Law demands greater transparency for health experts.

Some believe that conflicts of interest may have slowed the decision to withdraw Mediator.Some believe that conflicts of interest may have slowed the decision to withdraw Mediator.F. Tanneau/AFP/Getty

A draconian new law aims to toughen France's relaxed approach to conflicts of interest for scientists who advise the government on pharmaceuticals. Approved last week by the French National Assembly, the law is intended to restore public confidence in the country's embattled drug regulatory system. It mandates fines of up to €30,000 (US$40,000) for advisers who fail to declare all their competing interests.

The law, which is yet to be voted on by the French Senate, is a response to the 'Mediator scandal', in which the French authorities are alleged to have acted too slowly when they withdrew the diabetes drug Mediator (benfluorex) from the market in November 2009. Press reports have suggested that advisers' ties to the pharmaceutical industry may have contributed to a tardy response to long-standing concerns about potentially fatal cardiac side effects. Some scientists argue, however, that the Mediator affair has been blown out of proportion by the media, and that the facts of the case — including what, if any, role conflicts of interest had — will become clear only with the conclusions of an ongoing judicial investigation.
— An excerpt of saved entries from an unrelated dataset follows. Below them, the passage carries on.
-- ==== Sys2Proof/Machine/Intc.lean ====
section
/-!
DEFINITION. Interrupt controllers, host delivery and timer channels (chapter 13, R395 to R413, R421 to R424).
-/

namespace Sys2Proof.Machine

/-! ### Controllers (R397 to R402) -/

/-- INTC_CLAIM read by an agent (R399): the owning core claims the lowest eligible source. -/
def intcClaim (ag : Agent) (c : Nat) (d : Dev) : Dev :=
  if ag ≠ .core c ∨ (d.intcAt c).active.isSome = true then { d with rdata := 0 } else
  match d.bestSource c with
  | none => { d with rdata := 0 }
  | some s =>
    let n := Tab.at 0 (d.intcAt c).count s
    let d := d.onIntc c (fun i => { i with count := Tab.put 0 i.count s 0, active := some s })
    { d with rdata := packFields [(0, s), (12, n), (31, 1)] }

/-- A write of INTC_COMPLETE (R400). -/
def intcComplete (ag : Agent) (c : Nat) (w : Word) (d : Dev) : Dev :=
  if !ownerIs ag (c + 1) then d else
  if (d.intcAt c).active = some (w.toNat % 1024) then d.onIntc c (fun i => { i with active := none })
  else d.sb (Reg.INTC_STAT c) 2

/-- A write of word `j` of INTC_PEND (R397): each 1 zeroes a count. -/
def intcPendClear (c j : Nat) (w : Word) (d : Dev) : Dev :=
  d.onIntc c (fun i => { i with count := (List.range 32).foldl (fun t k => if w.getLsbD k then Tab.put 0 t (32 * j + k) 0 else t) i.count })

/-- Word `j` of INTC_PEND. -/
def Dev.pendWord (d : Dev) (c j : Nat) : Word :=
  packFields ((List.range 32).map (fun k => (k, if Tab.at 0 (d.intcAt c).count (32 * j + k) = 0 then 0 else 1)))

/-- A group that its setting no longer holds, or holds for a time that has passed, is released, and HELD is shown again (R402, R421). -/
def Dev.settleGroups (d : Dev) (c : Nat) : Dev :=
  (List.range 32).foldl (fun d g =>
    let m := Tab.at {} (d.intcAt c).groups g
    let n := d.fd (Reg.INTC_MOD c g) 16 4
    if m.held && (decide (m.since + d.fd (Reg.INTC_MOD c g) 0 16 * 1000 ≤ d.tb) || d.fd (Reg.INTC_MOD c g) 0 16 == 0 || (decide (n ≠ 0) && decide (n ≤ m.events))) then d.setGroup c g {}
    else d.setGroup c g m) d

/-- MODERATION_RELEASE (R402): MOD_US microseconds have passed since the hold began. -/
def moderationRelease (c g : Nat) (d : Dev) : Dev :=
  let m := Tab.at {} (d.intcAt c).groups g
  if m.held && decide (m.since + d.fd (Reg.INTC_MOD c g) 0 16 * 1000 ≤ d.tb) then d.setGroup c g {} else d

/-- INTC_ACTIVE. -/
def Dev.activeWord (d : Dev) (c : Nat) : Word :=
  match (d.intcAt c).active with
  | some s => packFields [(0, s), (31, 1)]
  | none => 0

/-- A write to the controller of core `c`. -/
def Dev.intcWrite (d : Dev) (ag : Agent) (c a : Nat) (v mask : Word) : Dev :=
  let vm := v &&& mask
  if c = 3 ∧ ag ≠ .core 3 then d
  else if a = Reg.INTC_CTRL c then (d.ctrlWrite (.intc c) (mergeWord (d.rg a) v mask)).settleGroups c
  else if a = Reg.INTC_COMPLETE c then intcComplete ag c vm d
  else if Reg.INTC_PEND c 0 ≤ a ∧ a ≤ Reg.INTC_PEND c 15 then intcPendClear c ((a - Reg.INTC_PEND c 0) / 4) vm d
  else if Reg.INTC_MOD c 0 ≤ a then (d.plainWrite a v mask).settleGroups c
  else d.plainWrite a v mask

/-! ### Routes, the host and software sources (R396, R404 to R406) -/

/-- A write of INT_ROUTE of source `s`: the fixed fields of sources 0, 2 and 3 keep their values (R396). -/
def Dev.routeWrite' (d : Dev) (s : Nat) (v mask : Word) : Dev :=
  let a := Reg.INT_ROUTE s
  d.sg a (mergeWord (d.rg a) v (mask &&& 0x1FF1F &&& ~~~routeFixed s))

/-- INT_SW_RAISE (R406). -/
def intSwRaise (w : Word) (d : Dev) : Dev :=
  let s := w.toNat % 512
  if s < 384 then d.sb Reg.INT_GSTAT 0 else d.raise s

/-- Control word of MSI-X vector `v`; bit 0 masks it and is 1 after reset. -/
def msixCtrl (v : Nat) : Nat := 0x1680000 + 16 * v + 12

/-- A word of the MSI-X table as it reads. -/
def Dev.msixWord (d : Dev) (a : Nat) : Word :=
  let w := Tab.at 0 d.aux a
  if a % 16 = 12 then w ^^^ 1 else w

/-- A write of the MSI-X table. -/
def Dev.msixWrite (d : Dev) (a : Nat) (v mask : Word) : Dev :=
  let w := mergeWord (d.msixWord a) v (if a % 16 = 12 then mask &&& 1 else if a % 16 = 0 then mask &&& 0xFFFFFFFC else mask)
  { d with aux := Tab.put 0 d.aux a (if a % 16 = 12 then w ^^^ 1 else w) }

/-- A word of the pending-bit array. -/
def Dev.pbaWord (d : Dev) (a : Nat) : Word :=
  let j := (a - 0x1682000) / 4
  packFields ((List.range 32).map (fun k => (k, (Tab.at false d.msixPend (32 * j + k)).toNat)))

/-- MSIX_SEND (R404, R405, R483): the message leaves after every earlier write of the device. -/
def msixSend (v : Nat) (w : W) : W :=
  let d := w.d
  if Tab.at false d.msixPend v && d.msixEn && !(d.msixWord (msixCtrl v)).getLsbD 0 && d.bme && d.hostq.isEmpty then
    let a := (d.msixWord (0x1680000 + 16 * v)).toNat + (d.msixWord (0x1680000 + 16 * v + 4)).toNat * 2 ^ 32
    (w.dev (fun d => { d with msixPend := Tab.put false d.msixPend v false })).hostWrite 5 v a (leBytes 4 (d.msixWord (0x1680000 + 16 * v + 8)).toNat)
  else w

/-! ### Timers (R407 to R413) -/

/-- The clock a channel compares with: the timebase, or ring time once it has been set (R410). -/
def Dev.tmrClock (d : Dev) (c : Nat) : Option Nat :=
  if d.bt (Reg.TMR_CH_CTRL c) 2 then
    if d.standalone || d.ring.rtSet then some d.ringTime else none
  else some d.tb

/-- How far the value that a synchroniser of 2 CCLK shows lies behind the timebase (R22, R614): the value shown is the last of which the
second CCLK edge after it has come. -/
def Dev.tbLag (d : Dev) : Nat := d.tb - (d.edgeTime (d.cclks - 1) - 1) / 120

/-- The channel's clock as its synchroniser shows it (R408). -/
def Dev.tmrSeen (d : Dev) (c : Nat) : Option Nat := (d.tmrClock c).map (fun now => now - d.tbLag)

/-- A write of TMR_CMP_HI arms the compare (R408). -/
def cmpArm (c : Nat) (w : Word) (d : Dev) : Dev :=
  let d := d.sg (Reg.TMR_CMP_HI c) w
  (d.onTmr c (fun t => { t with armed := true, cmp := d.pair (Reg.TMR_CMP_LO c) (Reg.TMR_CMP_HI c) })).sb (Reg.TMR_CH_CTRL c) 0

/-- The compare takes a new value, which its registers read. -/
def Dev.setCmp (d : Dev) (c v : Nat) : Dev :=
  ((d.onTmr c (fun t => { t with cmp := v })).sg (Reg.TMR_CMP_LO c) (BitVec.ofNat 32 v)).sg (Reg.TMR_CMP_HI c) (BitVec.ofNat 32 (v / 2 ^ 32))

/-- CMP_FIRE (R408, R409). -/
def cmpFire (c : Nat) (d : Dev) : Dev :=
  match d.tmrSeen c with
  | none => d
  | some now =>
    let t := d.tmrAt c
    if !t.armed || decide (now < t.cmp) then d else
    let d := (d.sb (Reg.TMR_CH_STAT c) 0).inc (Reg.TMR_FIRE_CNT c)
    let p := (d.rg (Reg.TMR_PERIOD c)).toNat
    let d :=
      if d.bt (Reg.TMR_CH_CTRL c) 1 && p != 0 then
        let v := t.cmp + p
        let extra := if v ≤ now then (now - v) / p + 1 else 0
        (d.setCmp c (v + extra * p)).add (Reg.TMR_SKIP_CNT c) extra
      else (d.onTmr c (fun t => { t with armed := false })).cb (Reg.TMR_CH_CTRL c) 0
    ((d.raiseIf (d.bt (Reg.TMR_CH_CTRL c) 3) (308 + 2 * c)).tcmpFire c).event (.tmrFire c) d.tb

/-- TMR_CAP_LO read (R412). -/
def tmrCapRead (c : Nat) (d : Dev) : Dev :=
  match (d.tmrAt c).caps with
  | [] => { (d.sg (Reg.TMR_CAP_HI c) 0) with rdata := 0 }
  | v :: l =>
    let d := (d.onTmr c (fun t => { t with caps := l })).sf (Reg.TMR_CH_STAT c) 2 3 l.length
    { (d.sg (Reg.TMR_CAP_HI c) (BitVec.ofNat 32 (v / 2 ^ 32))) with rdata := BitVec.ofNat 32 v }

/-- A write to the timer block. -/
def Dev.tmrWrite (d : Dev) (a : Nat) (v mask : Word) : Dev :=
  let w := mergeWord (d.rg a) v mask
  if a = Reg.TMR_CTRL then d.ctrlWrite .tmr w
  else if 0x1400100 ≤ a ∧ a < 0x1400500 ∧ (a - 0x1400100) % 0x40 = 0x0C then cmpArm ((a - 0x1400100) / 0x40) w d
  else d.plainWrite a v mask

end Sys2Proof.Machine
end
Given the outcry, it is reasonable for the government to try to rebuild public trust in the drug regulatory system, says Claude Le Pen, a health economist at Paris-Dauphine University. But he and other experts argue that the law is largely a short-term, populist response that fails to address more fundamental weaknesses in the regulatory system. "The law's aim is more political, more a public-communication exercise, than a reform of the system," he says.

The national drug regulator, AFSSAPS, and many other French health bodies have long had policies requiring experts to declare any interests that might raise questions about impartiality, such as being a paid consultant for a particular drug company. But these have not been well enforced and are often ignored.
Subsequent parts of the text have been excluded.